Design Chicago Heart Association Detection Project in Industry study, a prospective study with baseline (1967-1973) cardiovascular risk classified as low risk (blood pressure ≤120/≤80 mm Hg, serum total cholesterol level <200 mg/dL [5.2 mmol/L], and not currently smoking); moderate risk (nonsmoking and systolic blood pressure 121-139 mm Hg, diastolic blood pressure 81-89 mm Hg, and/or total cholesterol level 200-239 mg/dL [5.2-6.2 mmol/L]); or having any 1, any 2, or all 3 of the following risk factors: blood pressure ≥140/90 mm Hg, total cholesterol level ≥240 mg/dL (6.2 mmol/L), and current cigarette smoking. Body mass index was classified as normal weight (18.5-24.9), overweight (25.0-29.9), or obese (≥30). Mean follow-up was 32 years.

Setting and Participants Participants were 17 643 men and women aged 31 through 64 years, recruited from Chicago-area companies or organizations and free of coronary heart disease (CHD), diabetes, or major electrocardiographic abnormalities at baseline.

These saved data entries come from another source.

/-- A window after a sequence number, and whether a gap record was dropped; none where the number is not newer on this path. -/
def advance (w : Option Window) (s : Nat) : Option (Window × Bool) :=
  match w with
  | none => some ({ first := s, high := s }, false)
  | some x =>
    let d := (s + 65536 - x.high) % 65536
    if d = 0 ∨ 0x8000 ≤ d then none
    else
      let full := decide (1 < d) && decide (4 ≤ x.gaps.length)
      let gaps := if 1 < d then
          (if 4 ≤ x.gaps.length then x.gaps.drop 1 else x.gaps) ++ [((x.high + 1) % 65536, d - 1)]
        else x.gaps
      let y : Window := { x with high := s, gaps := gaps, dropped := x.dropped || full }
      if 0x7FFF < (s + 65536 - x.first) % 65536 then
        let f := (s + 65536 - 0x7FFF) % 65536
        some ({ y with first := f, gaps := y.gaps.filterMap (trimGap f) }, full)
      else some (y, full)

/-- The switch port that a delivered frame is bound for, by its type (R11). -/
def localPort (t : Nat) : Nat :=
  if t = 0x01 then 4 else if t = 0x18 then 2 else if t = 0x19 then 6 else if t = 0x1A then 7 else 5

/-- A frame of a class or a length that its type does not allow is discarded at its delivery, and counted (R123, R631). -/
def Hub.countClass (h : Hub) (port : Nat) (f : Frame) : Hub :=
  if f.known && !(f.classOk && f.lenOk) then h.portCount port RPORT.CLASS_ERR_COUNT else h

/-- The ring time of a received /S/, in eighths of a tick (R132, R301). -/
def Hub.rxTime (h : Hub) (port stamp : Nat) : Nat := ((h.stamp port false stamp / 8192) % (2 ^ 64 : Nat)).toNat

/-- An Express or Timed frame taken off the transit path for this node: Track samples and time syncs go to their units, the rest to the switch
core, with the configuration its start delimiter came under (R11, R12, R56). -/
def Hub.tap (h : Hub) (port stamp : Nat) (f : Frame) : Hub :=
  let h := h.countClass port f
  if !f.delivers then h
  else if f.hdr.type = 0x02 ∨ f.hdr.type = 0x03 then h.emit (.deliver port f)
  else h.putBefore { ingress := port, egress := localPort f.hdr.type, frame := f, stamp := h.rxTime port stamp, old := h.beforeCommit stamp }

/-- An Express or Timed frame received whole for this node: delivered unless the other path has carried it (R155). -/
def Hub.deliverOnce (h : Hub) (port stamp : Nat) (f : Frame) : Hub :=
  let key := windowKey f.hdr.src f.cls port
  let other_ := Map.find h.topo.windows (windowKey f.hdr.src f.cls (other port))
  match advance (Map.find h.topo.windows key) f.hdr.seq with
  | none => h.inc pTopo TOPO.STALE_SEQ_COUNT
  | some (w, dropped) =>
    let h := h.setTopo (fun t => { t with windows := Map.set t.windows key w })
    let h := if dropped then (h.inc pTopo TOPO.GAP_OVF_COUNT).raise pTopo 1 else h
    if seenBy other_ f.hdr.seq then h.inc pTopo TOPO.DUP_DISCARD_COUNT else h.tap port stamp f

/-! ### The transit decision (R124, R152) -/

/-- Whether this node is in a group (the group window of R167). -/
def Hub.inGroup (h : Hub) (g : Nat) : Bool := bitOf (Mem.read h.topo.groups (g / 8)).toNat (g % 8)

/-- The row of R152 that a frame takes: deliver, forward, counted in STRIP. -/
def Hub.transitRow (h : Hub) (x : Header) : Bool × Bool × Bool :=
  let own := h.nodeId
  if own ≠ 0 ∧ x.src = own ∧ x.wrapped = false then (false, false, true)
  else if own ≠ 0 ∧ x.src = own then (false, true, false)
  else if own ≠ 0 ∧ x.group = false ∧ x.dst = own then (true, false, false)
  else if x.group = false ∧ x.dst = 4095 then (own != 0, true, false)
  else if x.group = true ∧ h.inGroup x.dst = true then (own != 0, true, false)
  else (false, true, false)

/-- Whether the transit path of a port cuts through: the other port's rate is the same or lower (R130, R131). -/
def Hub.cutsThrough (h : Hub) (port : Nat) : Bool :=
  decide (h.get (pRport port) RPORT.STAT_RATE_EFF ≤ h.get (pRport (other port)) RPORT.STAT_RATE_EFF)

/-- An Express or Timed frame sent on toward the other port (R130, R131, R137). One that turns out bad is half gone where the path cuts through, and
ends with a stomped check; else it is not sent. -/
def Hub.forwardFast (h : Hub) (port stamp : Nat) (f : Frame) (good : Bool) : Hub :=
  if !good && !h.cutsThrough port then h
  else h.sendOn (other port) true { frame := { f with hdr := f.hdr.hop }, check := if good then .good else .stomped, rx := some stamp }

/-- Whether a frame is a topology announcement, which the topology unit reads from either path (R149, R151). -/
def announces (f : Frame) : Bool := f.hdr.type == 0x10 && f.lenOk && f.cls == .express

/-- Whether a Bulk frame goes before the switch core for this node, and for the other port (R12, R123, R152). -/
def Hub.bulkPaths (h : Hub) (f : Frame) : Bool × Bool :=
  let row := h.transitRow f.hdr
  (row.1 && f.delivers, row.2.1 && !f.hdr.spent)

/-- A Bulk frame received whole: one for this node whose class or length its type does not allow is counted (R123, R631), and the sessions of KIND 1
see one that enters the switch core (R300). -/
def Hub.bulkWhole (h : Hub) (port stamp : Nat) (f : Frame) : Hub :=
  let h := if (h.transitRow f.hdr).1 then h.countClass port f else h
  if h.bulkPaths f = (false, false) ∨ h.fenced pSw then h else h.watchFlow port (h.rxTime port stamp) f

/-- A Bulk frame put before the switch core, for this node and for the other port (R12, R152, R288); a fenced switch core discards it (R305). -/
def Hub.presentBulk (h : Hub) (port stamp : Nat) (part : Part) (f : Frame) : Hub :=
  let a : Arrival := { ingress := port, frame := f, part := part, stamp := h.rxTime port stamp, old := h.beforeCommit stamp }
  let (d, forward) := h.bulkPaths f
  let h := if part = .whole then h.bulkWhole port stamp f else h
  if !d && !forward then h
  else if h.fenced pSw then h.fenceDrop 1
  else if d then h.putBefore { a with egress := localPort f.hdr.type, also := if forward then some (other port) else none }
  else h.putBefore { a with egress := other port }

/-- The transit decision on a valid header that is not a link frame's (R123, R124, R152): `part` is what is there of a Bulk frame, and whether an
Express or Timed one is whole and good, which alone is delivered (R126, R155). The manual leaves open whether a frame of undefined TYPE, which R123
does not deliver, passes R155, and whether an announcement of a new incarnation does before its origin's windows are emptied: both do, and the
emptying comes after (DESIGN CHOICE, log entry 18). -/
def Hub.route (h : Hub) (port stamp : Nat) (part : Part) (f : Frame) : Hub :=
  let row := h.transitRow f.hdr
  let good := part == .whole
  let h := if row.2.2 then (if good then h.loopReturn port stamp f else h).inc pTopo TOPO.STRIP_COUNT else h
  let h := if f.known then h else h.portCount port RPORT.UNK_TYPE_COUNT
  let h := if f.hdr.spent then h.portCount port RPORT.HOPS_DROP_COUNT else h
  let forward := row.2.1 && !f.hdr.spent
  if f.cls = .bulk then h.presentBulk port stamp part f
  else
    let h := if announces f && good then h.emit (.deliver port f) else h
    let h := if row.1 && good then h.deliverOnce port stamp f else h
    if forward then h.forwardFast port stamp f good else h

/-! ### Reception (R116, R126, R632) -/

/-- A valid frame counted (R141). -/
def Hub.countRx (h : Hub) (port : Nat) (f : Frame) : Hub :=
  h.setPort port (fun p => { p with rxFrames := (p.rxFrames + 1) % 2 ^ 64, rxBytes := (p.rxBytes + f.length) % 2 ^ 64 })

/-- A port reaches UP, and leaves it again where its module's TX_FAULT is high (R133, R138). -/
def Hub.linkUp (h : Hub) (port : Nat) : Hub :=
  let h := h.setLink port 4
  if h.txFaulty port then h.setLink port 6 else h

/-- A SETTLING port whose locks are back returns to UP at a valid frame (R133). -/
def Hub.settle (h : Hub) (port : Nat) : Hub :=
  if h.link port = 5 ∧ h.on (pRport port) RPORT.STAT_CDR_LOCK ∧ h.on (pRport port) RPORT.STAT_BLOCK_LOCK then h.linkUp port else h
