/-- SHIFT_END: the ticks of the shift have passed. SHIFTI puts the levels sampled into Wd, shifted in from the side at which SHIFTO takes them; DPIN is
left at the last bit sent, CPIN high (R409). -/
def execShiftEnd (unit : Nat) (s : State) : Host.Outcome State Fault Refusal :=
  run s fun h =>
    match (h.eng unit).wait with
    | .shift input w v got _ =>
      let n := shiftBits w
      if !h.ticksOver unit then h
      else
        let h := if input then h.setW unit (slice w 23 3) (if bitOf w 19 then reverseBits n (got % 2 ^ n) else got % 2 ^ n)
          else h.emit (.shifted unit (v % 2 ^ n))
        h.waitOver unit
    | _ => h

/-- TIME. -/
def execTime (unit : Nat) (s : State) : Host.Outcome State Fault Refusal :=
  instruction 0x20 unit s fun h w => ((h.setPair64 unit (dOf w) (h.now % 2 ^ 64)).setC unit (!h.mainInUse)).completedIn unit 2

/-- STAMP. -/
def execStamp (unit : Nat) (s : State) : Host.Outcome State Fault Refusal :=
  instruction 0x21 unit s fun h w =>
    let x := (h.eng unit).stamp.getD {}
    ((h.setPair64 unit (dOf w) (x.stamp / 8)).setC unit x.fb).completed unit

/-- WAITT: an instant that has come ends it at once. -/
def execWaitt (unit : Nat) (s : State) : Host.Outcome State Fault Refusal :=
  instruction 0x22 unit s fun h w =>
    let t := h.wpair unit (sOf w)
    if t ≤ h.now % 2 ^ 64 then h.completed unit else h.waitFor unit (.time t) 1

/-- WAITT_END: a tick begins with ring time at or past the instant. -/
def execWaittEnd (unit : Nat) (s : State) : Host.Outcome State Fault Refusal :=
  run s fun h =>
    match (h.eng unit).wait with
    | .time t => if h.waitMayEnd unit ∧ t ≤ h.now % 2 ^ 64 then h.waitOver unit else h
    | _ => h

/-- DELAY. -/
def execDelay (unit : Nat) (s : State) : Host.Outcome State Fault Refusal := instruction 0x23 unit s fun h w => h.waitFor unit .delay (max 1 (slice w 0 20))

/-- DELAY_END: the ticks have passed. -/
def execDelayEnd (unit : Nat) (s : State) : Host.Outcome State Fault Refusal :=
  run s fun h => if (h.eng unit).wait = .delay ∧ h.ticksOver unit then h.waitOver unit else h

/-! ### Queues, publish word and interrupts (R407, R413, R414) -/

/-- The oldest word of IN taken into Wd, with C = 0. -/
def Hub.pullWord (h : Hub) (e d : Nat) : Hub := ((h.setW e d ((h.eng e).inq.headD 0)).dropIn e).setC e false

/-- PULL. -/
def execPull (unit : Nat) (s : State) : Host.Outcome State Fault Refusal :=
  instruction 0x24 unit s fun h w =>
    if (h.eng unit).inq ≠ [] then (h.pullWord unit (dOf w)).completed unit
    else if bitOf w 0 then h.waitFor unit (.pull (dOf w)) 1
    else ((h.setW unit (dOf w) 0x80000000).setC unit true).completed unit

/-- PULL_WAIT_END: a tick begins with a word in IN. -/
def execPullWaitEnd (unit : Nat) (s : State) : Host.Outcome State Fault Refusal :=
  run s fun h =>
    match (h.eng unit).wait with
    | .pull d => if h.waitMayEnd unit ∧ (h.eng unit).inq ≠ [] then (h.pullWord unit d).waitOver unit else h
    | _ => h

/-- Whether OUT has room. -/
def Hub.outRoom (h : Hub) (e : Nat) : Bool := decide ((h.outQueue e).length < h.queueDepth e)

/-- PUSH. -/
def execPush (unit : Nat) (s : State) : Host.Outcome State Fault Refusal :=
  instruction 0x25 unit s fun h w =>
    let v := h.wreg unit (sOf w)
    if h.outRoom unit then ((h.storeOut unit v).setC unit false).completed unit
    else if bitOf w 0 then h.waitFor unit (.push v) 1
    else ((h.inc (pPrs unit) PRS.PUSH_LOST_COUNT).setC unit true).completed unit

/-- PUSH_WAIT_END: a tick begins with room in OUT. -/
def execPushWaitEnd (unit : Nat) (s : State) : Host.Outcome State Fault Refusal :=
  run s fun h =>
    match (h.eng unit).wait with
    | .push v => if h.waitMayEnd unit ∧ h.outRoom unit then ((h.storeOut unit v).setC unit false).waitOver unit else h
    | _ => h

/-- PUB: the word stands once the instruction's tick has passed (R414). -/
def execPub (unit : Nat) (s : State) : Host.Outcome State Fault Refusal :=
  instruction 0x26 unit s fun h w => (h.doAfter unit 1 (.publish (h.wreg unit (sOf w)))).completed unit

/-- IRQ. -/
def execIrq (unit : Nat) (s : State) : Host.Outcome State Fault Refusal :=
  instruction 0x27 unit s fun h w => (h.irq (pPrs unit) (4 + slice w 0 2)).completed unit

/-! ### Action slots (R410 to R412) -/

/-- A slot fires: its output pins change, its fired flag is set with EVT, and whether the firing was taken on the fall-back path is kept (R14, R410, R412). -/
def Hub.fireSlot (h : Hub) (e n : Nat) (x : Slot) : Hub :=
  let h := (h.freeSlot e n).changePins e x.mask x.val
  let h := h.setEng e (fun s => { s with fbSlots := putBit s.fbSlots n h.onFallBack })
  let f := h.flagsOf e
  if x.evt then h.setFlags e (withBit f.1 n, f.2) else h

Main Outcome Measures Hospitalization and mortality from CHD, cardiovascular disease, or diabetes, beginning at age 65 years.

Results In multivariable analyses that included adjustment for systolic blood pressure and total cholesterol level, the odds ratio (95% confidence interval) for CHD death for obese participants compared with those of normal weight in the same risk category was 1.43 (0.33-6.25) for low risk and 2.07 (1.29-3.31) for moderate risk; for CHD hospitalization, the corresponding results were 4.25 (1.57-11.5) for low risk and 2.04 (1.29-3.24) for moderate risk. Results were similar for other risk groups and for cardiovascular disease, but stronger for diabetes (eg, low risk: 11.0 [2.21-54.5] for mortality and 7.84 [3.95-15.6] for hospitalization).

Conclusion For individuals with no cardiovascular risk factors as well as for those with 1 or more risk factors, those who are obese in middle age have a higher risk of hospitalization and mortality from CHD, cardiovascular disease, and diabetes in older age than those who are normal weight.